EXERCISE DESCRIPTION: Please copy every line of the records below that holds the word "generalizing".

(Extracted records)
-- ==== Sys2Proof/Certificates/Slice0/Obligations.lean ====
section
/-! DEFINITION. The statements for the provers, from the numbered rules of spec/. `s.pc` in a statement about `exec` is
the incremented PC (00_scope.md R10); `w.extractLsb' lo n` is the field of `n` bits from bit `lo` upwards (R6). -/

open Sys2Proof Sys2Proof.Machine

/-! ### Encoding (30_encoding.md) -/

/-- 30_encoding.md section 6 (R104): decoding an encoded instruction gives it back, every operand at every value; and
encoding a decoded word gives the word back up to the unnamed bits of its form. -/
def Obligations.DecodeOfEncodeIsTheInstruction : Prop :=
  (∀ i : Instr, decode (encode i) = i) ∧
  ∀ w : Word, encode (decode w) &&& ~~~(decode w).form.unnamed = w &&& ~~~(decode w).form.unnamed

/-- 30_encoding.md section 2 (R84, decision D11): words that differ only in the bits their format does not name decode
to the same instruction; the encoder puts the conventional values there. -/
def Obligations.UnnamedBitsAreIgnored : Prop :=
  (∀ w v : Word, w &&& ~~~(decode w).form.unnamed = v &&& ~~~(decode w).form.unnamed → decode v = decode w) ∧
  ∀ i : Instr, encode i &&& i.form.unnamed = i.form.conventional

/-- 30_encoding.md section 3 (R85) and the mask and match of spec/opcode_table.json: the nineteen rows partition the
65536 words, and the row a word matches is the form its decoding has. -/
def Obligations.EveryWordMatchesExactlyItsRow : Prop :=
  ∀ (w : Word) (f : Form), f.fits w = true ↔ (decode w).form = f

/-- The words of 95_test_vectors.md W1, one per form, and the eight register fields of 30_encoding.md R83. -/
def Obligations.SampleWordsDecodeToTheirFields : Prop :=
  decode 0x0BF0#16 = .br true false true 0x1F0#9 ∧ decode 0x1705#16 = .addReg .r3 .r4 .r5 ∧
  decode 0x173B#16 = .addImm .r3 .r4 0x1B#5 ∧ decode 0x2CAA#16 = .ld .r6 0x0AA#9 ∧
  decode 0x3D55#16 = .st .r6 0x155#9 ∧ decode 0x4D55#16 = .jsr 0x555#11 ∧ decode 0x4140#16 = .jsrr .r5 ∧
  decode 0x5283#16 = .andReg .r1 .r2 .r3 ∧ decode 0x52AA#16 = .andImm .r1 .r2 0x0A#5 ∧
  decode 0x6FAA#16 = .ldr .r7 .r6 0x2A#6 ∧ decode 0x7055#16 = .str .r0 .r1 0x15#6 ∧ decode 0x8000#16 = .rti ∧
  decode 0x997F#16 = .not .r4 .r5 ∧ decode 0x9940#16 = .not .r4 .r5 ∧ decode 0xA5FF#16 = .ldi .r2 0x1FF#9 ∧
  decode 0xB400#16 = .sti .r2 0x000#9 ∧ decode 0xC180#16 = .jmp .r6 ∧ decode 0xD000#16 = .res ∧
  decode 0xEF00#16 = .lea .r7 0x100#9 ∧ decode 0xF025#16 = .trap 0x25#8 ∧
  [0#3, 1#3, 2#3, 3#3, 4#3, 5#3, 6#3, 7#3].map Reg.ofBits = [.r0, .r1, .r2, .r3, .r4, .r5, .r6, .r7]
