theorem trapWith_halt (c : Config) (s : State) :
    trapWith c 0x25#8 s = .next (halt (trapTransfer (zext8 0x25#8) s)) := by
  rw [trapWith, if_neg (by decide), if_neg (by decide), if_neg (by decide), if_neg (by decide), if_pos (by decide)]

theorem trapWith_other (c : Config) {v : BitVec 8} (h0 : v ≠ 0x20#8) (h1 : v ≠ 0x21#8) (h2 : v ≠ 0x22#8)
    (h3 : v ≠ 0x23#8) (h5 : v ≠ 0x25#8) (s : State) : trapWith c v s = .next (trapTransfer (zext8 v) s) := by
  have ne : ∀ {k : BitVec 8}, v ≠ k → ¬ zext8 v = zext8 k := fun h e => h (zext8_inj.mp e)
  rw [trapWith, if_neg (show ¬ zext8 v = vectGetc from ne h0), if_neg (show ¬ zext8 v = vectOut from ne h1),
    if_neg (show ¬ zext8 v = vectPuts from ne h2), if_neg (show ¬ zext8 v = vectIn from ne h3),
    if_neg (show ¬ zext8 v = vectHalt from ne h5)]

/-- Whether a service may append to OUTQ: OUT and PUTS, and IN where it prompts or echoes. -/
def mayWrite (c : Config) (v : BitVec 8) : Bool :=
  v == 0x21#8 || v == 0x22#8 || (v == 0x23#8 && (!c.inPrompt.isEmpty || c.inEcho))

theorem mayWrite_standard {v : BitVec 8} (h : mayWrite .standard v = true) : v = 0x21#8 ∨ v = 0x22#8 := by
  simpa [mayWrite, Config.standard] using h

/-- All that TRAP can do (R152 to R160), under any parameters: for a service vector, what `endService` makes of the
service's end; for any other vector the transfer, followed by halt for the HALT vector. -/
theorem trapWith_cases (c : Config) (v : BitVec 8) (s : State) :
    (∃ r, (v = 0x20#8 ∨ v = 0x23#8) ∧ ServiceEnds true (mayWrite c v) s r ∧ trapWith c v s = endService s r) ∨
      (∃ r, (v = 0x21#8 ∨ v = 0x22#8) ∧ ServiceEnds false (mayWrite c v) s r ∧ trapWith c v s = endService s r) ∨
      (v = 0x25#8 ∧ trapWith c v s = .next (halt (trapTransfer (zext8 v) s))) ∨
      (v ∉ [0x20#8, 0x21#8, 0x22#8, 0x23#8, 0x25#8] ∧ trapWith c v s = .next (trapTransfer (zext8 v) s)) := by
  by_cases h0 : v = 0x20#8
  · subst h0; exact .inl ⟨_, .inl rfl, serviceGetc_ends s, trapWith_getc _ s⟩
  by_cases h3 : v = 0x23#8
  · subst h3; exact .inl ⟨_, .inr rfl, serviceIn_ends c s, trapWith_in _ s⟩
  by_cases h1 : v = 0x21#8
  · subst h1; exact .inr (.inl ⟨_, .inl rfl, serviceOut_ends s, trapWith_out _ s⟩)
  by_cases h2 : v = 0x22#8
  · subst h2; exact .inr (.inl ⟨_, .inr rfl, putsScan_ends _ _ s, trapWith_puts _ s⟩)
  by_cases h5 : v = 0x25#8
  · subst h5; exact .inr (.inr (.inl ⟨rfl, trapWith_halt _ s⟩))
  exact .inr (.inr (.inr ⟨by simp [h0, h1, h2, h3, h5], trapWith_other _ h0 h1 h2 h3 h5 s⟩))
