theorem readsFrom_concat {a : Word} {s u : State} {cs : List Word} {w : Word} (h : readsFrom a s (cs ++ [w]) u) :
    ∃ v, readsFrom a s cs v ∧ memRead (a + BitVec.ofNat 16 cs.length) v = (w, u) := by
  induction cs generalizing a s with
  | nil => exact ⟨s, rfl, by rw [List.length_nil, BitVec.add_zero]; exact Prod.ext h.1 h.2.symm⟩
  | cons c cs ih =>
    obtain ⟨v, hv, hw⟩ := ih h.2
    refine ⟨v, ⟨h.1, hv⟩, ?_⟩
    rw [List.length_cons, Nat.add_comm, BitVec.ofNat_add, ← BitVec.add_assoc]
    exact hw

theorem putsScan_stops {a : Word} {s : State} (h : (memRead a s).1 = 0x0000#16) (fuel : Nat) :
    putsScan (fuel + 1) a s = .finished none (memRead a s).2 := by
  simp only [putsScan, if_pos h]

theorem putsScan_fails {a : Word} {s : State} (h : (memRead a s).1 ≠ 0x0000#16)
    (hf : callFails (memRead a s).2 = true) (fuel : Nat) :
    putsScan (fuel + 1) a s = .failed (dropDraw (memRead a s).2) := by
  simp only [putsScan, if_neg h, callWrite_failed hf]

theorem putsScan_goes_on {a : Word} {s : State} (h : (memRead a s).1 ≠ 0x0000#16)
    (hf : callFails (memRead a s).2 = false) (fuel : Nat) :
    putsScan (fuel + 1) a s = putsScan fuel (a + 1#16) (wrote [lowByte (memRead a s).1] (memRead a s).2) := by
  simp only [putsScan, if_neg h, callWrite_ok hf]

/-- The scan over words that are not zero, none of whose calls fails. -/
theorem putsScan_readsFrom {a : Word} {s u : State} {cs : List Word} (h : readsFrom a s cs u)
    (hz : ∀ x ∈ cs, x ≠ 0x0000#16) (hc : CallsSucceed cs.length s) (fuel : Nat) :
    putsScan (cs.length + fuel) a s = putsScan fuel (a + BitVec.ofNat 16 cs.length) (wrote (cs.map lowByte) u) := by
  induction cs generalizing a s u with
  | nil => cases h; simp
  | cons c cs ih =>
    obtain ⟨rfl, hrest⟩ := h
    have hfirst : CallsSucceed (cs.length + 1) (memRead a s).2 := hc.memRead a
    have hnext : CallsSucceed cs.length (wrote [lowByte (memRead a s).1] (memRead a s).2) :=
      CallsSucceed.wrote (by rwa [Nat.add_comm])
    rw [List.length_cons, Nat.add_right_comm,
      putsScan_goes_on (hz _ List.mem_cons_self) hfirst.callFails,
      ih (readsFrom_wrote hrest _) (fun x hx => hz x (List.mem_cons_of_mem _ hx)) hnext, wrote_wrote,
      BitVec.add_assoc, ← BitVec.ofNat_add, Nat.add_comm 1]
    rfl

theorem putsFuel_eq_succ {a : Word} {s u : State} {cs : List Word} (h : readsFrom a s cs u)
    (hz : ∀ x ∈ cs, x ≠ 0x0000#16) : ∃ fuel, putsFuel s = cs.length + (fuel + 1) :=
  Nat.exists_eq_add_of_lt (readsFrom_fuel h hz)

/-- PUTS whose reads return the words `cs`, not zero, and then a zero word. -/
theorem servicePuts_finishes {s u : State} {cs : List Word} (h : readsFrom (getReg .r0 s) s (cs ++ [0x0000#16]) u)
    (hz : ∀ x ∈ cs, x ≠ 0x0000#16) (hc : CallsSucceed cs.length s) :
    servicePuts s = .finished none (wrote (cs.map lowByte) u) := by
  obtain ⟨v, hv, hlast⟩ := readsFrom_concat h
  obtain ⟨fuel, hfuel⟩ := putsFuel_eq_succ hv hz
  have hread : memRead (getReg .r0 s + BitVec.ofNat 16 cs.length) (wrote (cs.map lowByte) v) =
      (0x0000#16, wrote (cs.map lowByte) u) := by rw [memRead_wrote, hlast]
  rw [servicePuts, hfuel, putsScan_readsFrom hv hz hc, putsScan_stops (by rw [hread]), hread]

RESULT FOR THIS EXERCISE:
  induction cs generalizing a s with
  induction cs generalizing a s u with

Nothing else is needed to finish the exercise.